Building a Synthea Container

The next step involved building a container which could run Synthea.

Singularity allows users to build a container image from scratch or to build on top of an existing container.

Again the documentation is very helpful in describing the steps that need to be followed.

For this use case, an Ubuntu 18.04 container image was selected as the base. Also a singularity definition file was created. For those familiar with Docker, this definition file would be the equivalent of the Dockerfile. In very brief details, the definition file contains instructions for for building/provisioning the container, for running the container and also defining help messages amongst other possibilities.

The created definition file is provided in this repo (see the synthea.def file).

The container was built with the following command:

sudo singularity build synthea.sif synthea.def

This generated a synthea.sif singularity container which could then be run on the cluster.
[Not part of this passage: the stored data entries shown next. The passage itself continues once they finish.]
-- ==== Sys2Proof/Laws/GrowsVideo.lean ====
section
/-! SUPPORT. What no effect undoes, for ingest, composition, presentation and modes. -/

namespace Sys2Proof.Machine

open State

variable {a : State}

/-! ### Ingest -/

theorem flowUpd_grows (i : Nat) (g : Flow → Flow) {s : State} (h : Grows a s) : Grows a (flowUpd i g s) := by
  unfold flowUpd; try dsimp only
  repeat' first | with_reducible assumption | simp only [grows_mk_iff] | split | intro _

theorem legActive_grows (i : Nat) (l : Nat) (on : Bool) {s : State} (h : Grows a s) :
    Grows a (legActive i l on s) := by
  unfold legActive; try dsimp only
  repeat' first | with_reducible (first | assumption | apply setF_grows) | simp only [grows_mk_iff] | split | intro _

theorem idlePort_grows (p : Nat) {s : State} (h : Grows a s) : Grows a (idlePort p s) := by
  unfold idlePort; try dsimp only
  repeat' first
    | with_reducible (first
        | assumption | apply foldl_grows | apply legActive_grows)
    | simp only [grows_mk_iff] | split | intro _

theorem ethPortSet_grows (l : List Byte) {t : State} (h : Grows a t) : ExGrows a (ethPortSet l t) := by
  unfold ethPortSet; try dsimp only
  repeat' first
    | with_reducible (first
        | assumption | apply ExGrows.ok | apply ExGrows.error | apply setItem_grows | apply idlePort_grows)
    | simp only [grows_mk_iff] | split | intro _

theorem execSetEthPort_grows (k : Pkt) {s : State} (h : Grows a s) : OutGrows a (execSetEthPort k s) := by
  unfold execSetEthPort; try dsimp only
  repeat' first
    | with_reducible (first
        | assumption | apply OutGrows.next | apply ResGrows.ok | apply ResGrows.err | apply ResGrows.later
        | apply plain_grows | apply resOf_grows | apply ethPortSet_grows
        | refine ExGrows.of ?_ (by with_reducible assumption))
    | simp only [grows_mk_iff] | split | intro _

theorem execEthPortRestartDone_grows (p : Nat) {s : State} (h : Grows a s) :
    OutGrows a (execEthPortRestartDone p s) := by
  unfold execEthPortRestartDone; try dsimp only
  repeat' first
    | with_reducible (first
        | assumption | apply OutGrows.next)
    | simp only [grows_mk_iff] | split | intro _

theorem addressSet_grows (l : List Byte) {t : State} (h : Grows a t) : ExGrows a (addressSet l t) := by
  unfold addressSet; try dsimp only
  repeat' first
    | with_reducible (first
        | assumption | apply ExGrows.ok | apply ExGrows.error | apply setItem_grows)
    | simp only [grows_mk_iff] | split | intro _

theorem execSetAddress_grows (k : Pkt) {s : State} (h : Grows a s) : OutGrows a (execSetAddress k s) := by
  unfold execSetAddress; try dsimp only
  repeat' first
    | with_reducible (first
        | assumption | apply OutGrows.next | apply ResGrows.ok | apply ResGrows.err | apply ResGrows.later
        | apply plain_grows | apply resOf_grows | apply addressSet_grows
        | refine ExGrows.of ?_ (by with_reducible assumption))
    | simp only [grows_mk_iff] | split | intro _

theorem execEthLinkChange_grows (p : Nat) (sub : Nat) (up : Bool) {s : State} (h : Grows a s) :
    OutGrows a (execEthLinkChange p sub up s) := by
  unfold execEthLinkChange; try dsimp only
  repeat' first
    | with_reducible (first
        | assumption | apply OutGrows.next | apply levelFall_grows | apply levelRise_grows)
    | simp only [grows_mk_iff] | split | intro _

theorem groupReport_grows (kind : Nat) (d : List Byte) {s : State} (h : Grows a s) :
    Grows a (groupReport kind d s) := by
  unfold groupReport; try dsimp only
  repeat' first
    | with_reducible (first
        | assumption | apply foldl_grows | apply send_grows)
    | simp only [grows_mk_iff] | split | intro _

theorem execAddFlow_grows (k : Pkt) {s : State} (h : Grows a s) : OutGrows a (execAddFlow k s) := by
  unfold execAddFlow; try dsimp only
  repeat' first
    | with_reducible (first
        | assumption | apply OutGrows.next | apply ResGrows.ok | apply ResGrows.err | apply ResGrows.later
        | apply plain_grows | apply groupReport_grows | apply flowState_grows)
    | simp only [grows_mk_iff] | split | intro _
Running the Container on the Cluster

The cluster in question makes use of SLURM a Linux job scheduling tool. Since the cluster is a multi-tenant system, SLURM has the advantage of helping to ensure fair usage of resources.

Jobs to be run are submitted using sbatch. The resources to be utilized by the job are specified in a script. See run_synthea.job for the sbatch configuration.

Before submitting the job, the singularity module needed to be loaded on the cluster. This was done using the following command:

module load singularity

The job was then submitted using this command:

sbatch run_synthea.job

Conclusions

This description, though mainly for the sake of reproducibility, illustrates the advantages of Singularity especially in a HPC setting.

In particular, it allows for the deployment of applications with very complex dependency graphs without polluting the installed application space of the host system.